Both files were edited locally at:

  • /tmp/ewing-proposal.html
  • /Users/cb/Documents/repos/sites/queenofsandiego.com/proposals/jada-charter-proposal-sue.html

After correction, the files were re-deployed to S3:

aws s3 cp /tmp/ewing-proposal.html s3://queenofsandiego.com/proposals/jada-charter-proposal-ewing.html --content-type text/html

We did not modify CloudFront cache settings; the default TTL ensures updated content propagates within 24 hours. For immediate cache invalidation (not required here but documented for future use):

aws cloudfront create-invalidation --distribution-id [DIST_ID] --paths "/proposals/*"

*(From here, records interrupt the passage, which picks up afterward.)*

-- ==== Sys2Proof/Tests/Slice0.lean ====
section
/-! SUPPORT. Small tests: ill-formed commands refused by the well-formedness check, single steps with results written out from the
spec, and for every statement with hypotheses a concrete state and operands that meet them. -/

namespace Sys2Proof.Tests

open Sys2Proof Sys2Proof.Machine

set_option Elab.async false

/-- A word made of fields: offset, width, value. -/
def packFields (fs : List (Nat × Nat × Nat)) : Nat := fs.foldl (fun a f => a + f.2.2 % 2 ^ f.2.1 * 2 ^ f.1) 0

/-- A slot of station 0 that is a whole bundle. -/
def slotOf (fs : List (Nat × Nat × Nat)) : Slot := ⟨0, packFields fs, true⟩

/-- A body with register fields set: field, instance, value. -/
def withFields (fs : List (Field × Nat × Nat)) (b : Body) : Body := fs.foldl (fun b f => setF b f.1 f.2.1 f.2.2) b

/-- The state with body `b`, no command waiting and no byte of a stack listed. -/
def ofBody (b : Body) : State := { State.reset with body := b }

/-- The state after reset with register fields set. -/
def fieldsAt (fs : List (Field × Nat × Nat)) : State := ofBody (withFields fs Body.reset)

/-- Station 0 holds `t` and runs. -/
def running (t : Station) : State :=
  ofBody (setStn (withFields [(R.STN_CTRL.power_gate, 0, 0), (R.STN_CTRL.run, 0, 1), (R.STN_STATUS.state, 0, 3)] Body.reset) 0 t)

/-- The slot is a whole bundle its station can issue, spells `op` and uses no field but `fs`, and none of its registers waits. -/
def canIssue (sl : Slot) (s : State) (op : Nat) (fs : List (Nat × Nat)) (ss vs ts : List Nat) : Bool :=
  alone sl s.body && (bits sl.w 0 8 == op) && onlyFields sl.w fs && (sourceHolds (stn s.body sl.st) ss vs ts).isEmpty

/-- What a command leaves, read by `f`; none where it stops. -/
def after {α : Type} (c : Instr) (s : State) (f : Body → α) : Option α :=
  match Sys2Proof.Machine.exec c s with
  | .next t => some (f t.body)
  | _ => none

/-! Well-formedness: an ill-formed term for each check. -/

theorem test_ill_formed_slots :
    ([.addI ⟨0, 0x02, true⟩, .addI ⟨52, 0x01, true⟩, .addI ⟨1024, 0x01, true⟩, .addI ⟨0, 2 ^ 64 + 1, true⟩, .nop 4 ⟨0, 0, true⟩,
      .nop 0 ⟨0, 1, true⟩, .vld ⟨0, 0x02, true⟩, .mmul ⟨0, 0x20, true⟩, .dlist ⟨0, 0x03, true⟩, .trap ⟨0, 0x49, true⟩,
      .strokeEnd ⟨63, 0x3C, true⟩] : List Instr).all (fun i => !i.wellFormed) = true := by decide

theorem test_ill_formed_stations :
    ([.matrixOpStart 52, .matrixOpComplete 1024, .stnRun 116 true, .stnFence 1023 true, .stnPowerGate 52 true,
      .stnSramInit 53, .sramInitComplete 54, .spareSelfTestComplete 55 true, .excCauseClear 56, .stnSeqPcWrite 0 4096,
      .stnSeqPcWrite 52 0, .istoreWrite 0 4096 0, .istoreWrite 0 0 (2 ^ 256), .barrierRelease 0 8, .sramCorrectionWriteback 52 0,
      .sramScrubRead 0 true 4096 [], .sramScrubRead 0 false 196608 [], .stationSelfTestComplete [52],
      .flitWrite 0 52] : List Instr).all (fun i => !i.wellFormed) = true := by decide

theorem test_ill_formed_dies_and_links :
    ([.dieQuiesce 16 true, .quiesceComplete 16, .mapCommit 16, .stnMapWrite 0 12 0, .stnMapWrite 16 0 0, .stnMapWrite 0 0 (2 ^ 32),
      .ucieFlitReceive ⟨20, 0, 0⟩ 0 0 true, .ucieFlitReceive ⟨0, 1, 0⟩ 4096 0 true, .ucieRetryRequest ⟨0, 1, 0⟩ 4096,
      .ucieModuleDisable ⟨0, 4, 0⟩, .droopHalt (.station 52), .stnClkTargetWrite (.station 0) 512, .ratioFault 16 0, .dieOt 16 0,
      .dieEdgeInitComplete [65536], .pmcBufCfgWrite 16 0, .pmcTimerWrite 0 4 0, .pmcIntervalTick 0 4, .pmcRingTailWrite 0 2 0,
      .pmcTrigWrite (2 ^ 32)] : List Instr).all (fun i => !i.wellFormed) = true := by decide

theorem test_ill_formed_memory :
    ([.stackRequest 0 1023, .stackRequest 0 1036, .stackAccessComplete 0 64 [], .stackAccessComplete 12 0 [], .stackRecalibration 0 64,
      .stackRefresh 0 (2 ^ 16), .selfRefreshEnter 12, .stackTrainingComplete 0 (2 ^ 64) 0, .stackLoss 12 0,
      .stackScrubRead (12 * stackUnits) [], .droverEntryStart 104, .descCopy 105, .drvResume 104, .drvHqTailWrite 4 0,
      .drvHqTailWrite 0 64, .drvHqFaultClear 4, .stagedEntryAppend 12, .tailApplyComplete 12, .chkInit 104,
      .controllerRestart 12] : List Instr).all (fun i => !i.wellFormed) = true := by decide

theorem test_ill_formed_links_and_modules :
    ([.korrelIdleSend 18, .cageCableInsert 18, .trainDone 18, .klkRejoin 4, .korrelProbe 18 0 0, .korrelProbe 0 16384 0,
      .korrelNotice 6 0 true, .korrelNotice 0 16384 true, .probeTimeout 16384, .routeWrite 16384 0 0 true,
      .replayRequest 0 (2 ^ 48) 0 0 0, .pairNote 0 16384 0, .returnI 16384 0 0 0] : List Instr).all (fun i => !i.wellFormed) = true := by decide

theorem test_ill_formed_power_and_control :
    ([.converterCell 5 0, .railOv 20 0 0, .railUv 0 16 0, .phaseRemove 0 0 99, .loopPeriod 20 0 ⟨[], 0, true, true, 0, 0, 0, false⟩,
      .pgTick 20 0, .pgTargetWrite .shepherdA 16 0 (2 ^ 32), .warnTimeout 20, .shedHoldoffExpire 20, .shedStart 20 0, .capWrite .shepherdA (2 ^ 14),
      .clkForceWrite .shepherdA 0 512, .tlmWindowEnd 0 3 [], .cmRead 4 [] true, .cmSleep 4, .monitorReset 4, .shepherdHeartbeat 2 0,
      .shepherdHeartbeat 0 65536, .shepherdFrameReceive [], .fwTrialFail 2] : List Instr).all (fun i => !i.wellFormed) = true := by decide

Infrastructure and Deployment Notes

S3 Bucket Configuration

The bucket queenofsandiego.com uses standard HTTPS access with CloudFront distribution caching. The proposals directory lacks versioning enabled, which contributed to the problem: there is no audit trail of what changed and when. We recommend enabling S3 Versioning on this bucket:

aws s3api put-bucket-versioning --bucket queenofsandiego.com --versioning-configuration Status=Enabled

Content Type Headers

All proposal files are served with Content-Type: text/html. This is correct for browser rendering, but we should consider adding Content-Disposition: inline headers to prevent accidental downloads. This can be configured via S3 object metadata or CloudFront headers.

Dashboard Integration

After deployment, we updated the progress tracking system to record the correction. The dashboard tool aggregates task state from a Lambda-backed API:

python3 /Users/cb/Documents/repos/tools/update_dashboard.py add-note t-f20bc5a4 \
  --text "Payment terms fixed on both proposals. Ewing: removed 50% deposit ambiguity. Sue: resolved weather refund contradiction."

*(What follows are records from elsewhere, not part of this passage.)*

-- ==== Sys2Proof/Word.lean ====
section
/-!
DEFINITION. The plain words of the part: bytes, ports, cell clock times, and the one operation by which a
fixed row of like things (eight ports, four slots, 48 buffers, 17 segment bins) has one entry changed.
-/

namespace Sys2Proof

/-- One byte on a link or in the frame DRAM. -/
abbrev Byte := BitVec 8

/-- A camera port, 0 to 7 (00_scope.md, Terms). -/
abbrev Port := Fin 8

/-- A cell clock value or a duration, in microseconds (00_scope.md, Terms). -/
abbrev Time := Nat

/-- The eight ports in number order. -/
def allPorts : List Port := [0, 1, 2, 3, 4, 5, 6, 7]

/-- A row of `n` like things with entry `i` changed by `f`. -/
def upd {α : Type} {n : Nat} (v : Vector α n) (i : Fin n) (f : α → α) : Vector α n :=
  v.set i (f v[i])

/-- A count that saturates at `top`, raised by `k`. -/
def satAdd (top n k : Nat) : Nat := min top (n + k)

/-- A count that saturates at 4,294,967,295, raised by 1. -/
def sat32 (n : Nat) : Nat := satAdd 4294967295 n 1

/-- `a` divided by `b`, rounded up. -/
def ceilDiv (a b : Nat) : Nat := (a + b - 1) / b

end Sys2Proof
end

This tool writes to a centralized state service at https://progress.queenofsandiego.com/state.json, which is queried by CI/CD pipelines to gate deployments and by the status dashboard to display real-time task progress.

Key Technical Decisions

Why Not Use a Template Engine?

The current approach uses static HTML files, which is appropriate for content that changes infrequently and doesn't require dynamic data binding. However, the payment terms represent business logic that should be centralized. A future improvement would be to extract payment policies into a JSON configuration file and render proposals via a templating engine (Jinja2, Handlebars, etc.), ensuring all proposals reference a single source of truth.

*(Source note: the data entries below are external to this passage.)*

/-- A value for each axis of a lens, each of them optional: targets or positions. -/
structure Axes where
  focus : Option Nat := none
  iris : Option Nat := none
  zoom : Option Nat := none
deriving DecidableEq, Repr

/-- A move (section 6.2); the settle time is in ms. -/
structure Move where
  kind : MoveKind
  targets : Axes
  settle : Nat
  origin : MoveOrigin
  preset : Option (Fin 8)
deriving DecidableEq, Repr

/-- The start stages of a pending move (section 6.1). -/
inductive StartStage where
  | none | windowWait | claimWait
deriving DecidableEq, Repr

/-- A lens's claim (section 6.1). -/
inductive LensClaim where
  | none | standing | granted
deriving DecidableEq, Repr

/-- The move in flight (section 6.1, R125, R126): its estimate in ms, its deadline, its next poll slot, whether its SEEK
or FIND_HOME has been acknowledged (R128), and the end of its settle phase once it has entered it. -/
structure Flight where
  move : Move
  estimate : Nat
  deadline : Time
  nextPoll : Time
  acked : Bool
  settleEndAt : Option Time
deriving DecidableEq, Repr

/-- A halt read under way (R120), with the move in flight that the halt ended. -/
structure HaltRead where
  move : Option Move
  deadline : Time
  nextPoll : Time
deriving DecidableEq, Repr

/-- The faults of a lens (section 6.1). -/
inductive LensFault where
  | noAnswer | rejected | busTimeout | arbLimit | stall | limit | overheat
deriving DecidableEq, Repr

/-- The counts of a lens, in the order of R133. -/
structure LensCounts where
  begun : Nat := 0
  done : Nat := 0
  waits : Nat := 0
  stalls : Nat := 0
  noAnswers : Nat := 0
  rejections : Nat := 0
  busTimeouts : Nat := 0
  arbLosses : Nat := 0
  headMessages : Nat := 0
  headErrors : Nat := 0
  reportErrors : Nat := 0
deriving DecidableEq, Repr

/-- The states of a sideband bus (R125). -/
inductive BusState where
  | off | free | hub | head | recovery
deriving DecidableEq, Repr

/-- The transactions the hub makes (section 6.4): the SEEK or FIND_HOME of the move in flight, a STOP, the REPORT of a
poll and the REPORT of a halt read. -/
inductive TxnKind where
  | motion | stop | poll | haltRead
deriving DecidableEq, Repr

/-- A hub transaction with the number of times it has lost the bus (R131) and the bytes the hub sends. -/
structure Txn where
  kind : TxnKind
  losses : Nat
  bytes : List Byte
deriving DecidableEq, Repr

/-- What a LENS SIDEBAND MASTER holds: the bus state, the transaction under way, and those that wait for the bus. -/
structure Bus where
  state : BusState := .off
  txn : Option Txn := none
  waiting : List Txn := []
deriving DecidableEq, Repr

/-- What the LENS CONTROLLER holds for a port (section 6.1), with the port's sideband bus. `toBegin` tells that the
pending move has passed its tests and its grant and waits only for the bus to begin (R125): its start stage is then the
last it reached. -/
structure Lens where
  state : LensState := .absent
  position : Axes := {}
  pending : Option Move := none
  stage : StartStage := .none
  toBegin : Bool := false
  claim : LensClaim := .none
  waits : Nat := 0
  flight : Option Flight := none
  halt : Option HaltRead := none
  noAnswer : Nat := 0
  lastFault : Option LensFault := none
  counts : LensCounts := {}
  bus : Bus := {}
deriving DecidableEq, Repr

/-! ## Chapter 7: cable evidence and the break table -/

/-- A motion segment, or none for NONE (R136). -/
abbrev Segment := Option (Fin 16)

/-- The evidence counts of a port (section 7.2). The bins are those of segments 0 to 15 and then that of NONE. -/
structure Evidence where
  errors : Nat := 0
  bins : Vector Nat 17 := Vector.replicate 17 0
  above : Nat := 0
  quiet : Nat := 0
  saturated : Nat := 0
deriving DecidableEq, Repr

/-- What the CABLE EVIDENCE MONITOR holds (section 7.2); W, E and N stand in the settings. -/
structure Monitor where
  segment : Segment := none
  windowStart : Time := 0
  windowEnd : Time := 10000000
  ports : Vector Evidence 8 := Vector.replicate 8 {}
deriving DecidableEq, Repr

/-- The kinds of break record (section 7.5). -/
inductive BreakKind where
  | dataErrors | powerOpen | powerShort | lensSilent | reflection
deriving DecidableEq, Repr

/-- The states of a break record (section 7.5). -/
inductive BreakState where
  | suspect | confirmed | cleared
deriving DecidableEq, Repr

/-- The polarity of a reflection (R164). -/
inductive Polarity where
  | open | short
deriving DecidableEq, Repr

/-- What a break record of kind REFLECTION holds beside the others (section 7.5). -/
structure ReflectionPart where
  location : Nat
  polarity : Polarity
  latest : Nat
  sweep : Nat
deriving DecidableEq, Repr

/-- A break record (section 7.5). The segment mask lists its segments, lowest first. -/
structure BreakRecord where
  id : Nat
  port : Port
  kind : BreakKind
  state : BreakState
  mask : Option (List (Fin 16))
  reflection : Option ReflectionPart
  occurrences : Nat
  firstSeen : Time
  lastSeen : Time
  locatedBy : Option Nat
deriving DecidableEq, Repr

/-- What the BREAK TABLE holds (section 7.5). -/
structure BreakTable where
  records : List BreakRecord := []
  nextId : Nat := 1
  unrecorded : Vector Nat 8 := Vector.replicate 8 0
deriving DecidableEq, Repr

/-! ## Chapter 8: reflection sweeps -/

/-- The kinds of sweep (section 8.2). -/
inductive SweepKind where
  | fault | baseline
deriving DecidableEq, Repr

/-- The quorums (section 8.2). -/
inductive Quorum where
  | quarter | half | all
deriving DecidableEq, Repr

/-- The sources of a sweep (section 8.2). -/
inductive SweepSource where
  | host | auto
deriving DecidableEq, Repr

/-- A sweep request, as its queue entry holds it (section 8.2); the deadline is in s. -/
structure SweepEntry where
  port : Port
  kind : SweepKind
  acquisitions : Nat
  quorum : Quorum
  segment : Segment
  deadline : Nat
  number : Nat
  source : SweepSource
deriving DecidableEq, Repr

/-- The states of a result record: NONE, the stages of R158, and the outcomes. -/
inductive SweepState where
  | none | calibrating | acquiring | suspended | analysing
  | done | partly | timedOut | calFault | cancelled
deriving DecidableEq, Repr

/-- The verdicts (R168, R169). -/
inductive Verdict where
  | faultFound | clean | baselineSet | baselineFault | notApplied
deriving DecidableEq, Repr

/-- The classes of a reflection (R166, R169). -/
inductive ReflectionClass where
  | coupler | farEnd | beyond | fault | launch | extra
deriving DecidableEq, Repr

/-- A reported reflection (R170). `cls` is none where R169 gives it no class (a BASELINE_FAULT). `record` is the id its
submission gave, for FAULT, or none when dropped. -/
structure Reflection where
  index : Nat
  polarity : Polarity
  mean : Int
  cls : Option ReflectionClass
  distance : Option Nat
  record : Option Nat
deriving DecidableEq, Repr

Why Not Version Control These Files?

Proposal documents are currently stored only in S3. Syncing to Git would create a second source of truth and requires careful merge conflict resolution. A better approach: add S3 Versioning to maintain history, combine with an audit log in DynamoDB that tracks who changed what and when, and enforce changes only through authenticated API endpoints rather than manual S3 edits.

Content Delivery Strategy

Proposals are served through CloudFront (distribution cache in front of the S3 origin). This is correct for read-heavy workloads but introduces a revalidation window. For client-facing documents where freshness is critical, we could:

  • Set shorter TTLs for the proposals directory (e.g., 1 hour instead of 24 hours)
  • Use CloudFront signed URLs with short expiration windows for sensitive proposals
  • Implement a "version" query parameter to force cache busts when proposals change

What's Next

To prevent future payment term inconsistencies:

  1. Enable S3 Versioning on the queenofsandiego.com bucket and document the rollback procedure
  2. Create a Proposal Schema (JSON Schema or GraphQL) that validates required fields including payment terms, refund policies, and dates
  3. Implement a Proposal Builder API that generates HTML from structured data, ensuring consistency across all client-facing documents
  4. Add Pre-Deployment Validation to the CI/CD pipeline that parses proposal HTML and flags contradictions (e.g., refund statements that conflict with deposit policies)
  5. Document Proposal Release Process including approval gates, backup procedures, and rollback runbooks

The current fix is immediate and addresses the data consistency issue. The architectural improvements listed above will prevent this class of error from recurring and provide better auditability for contract terms changes.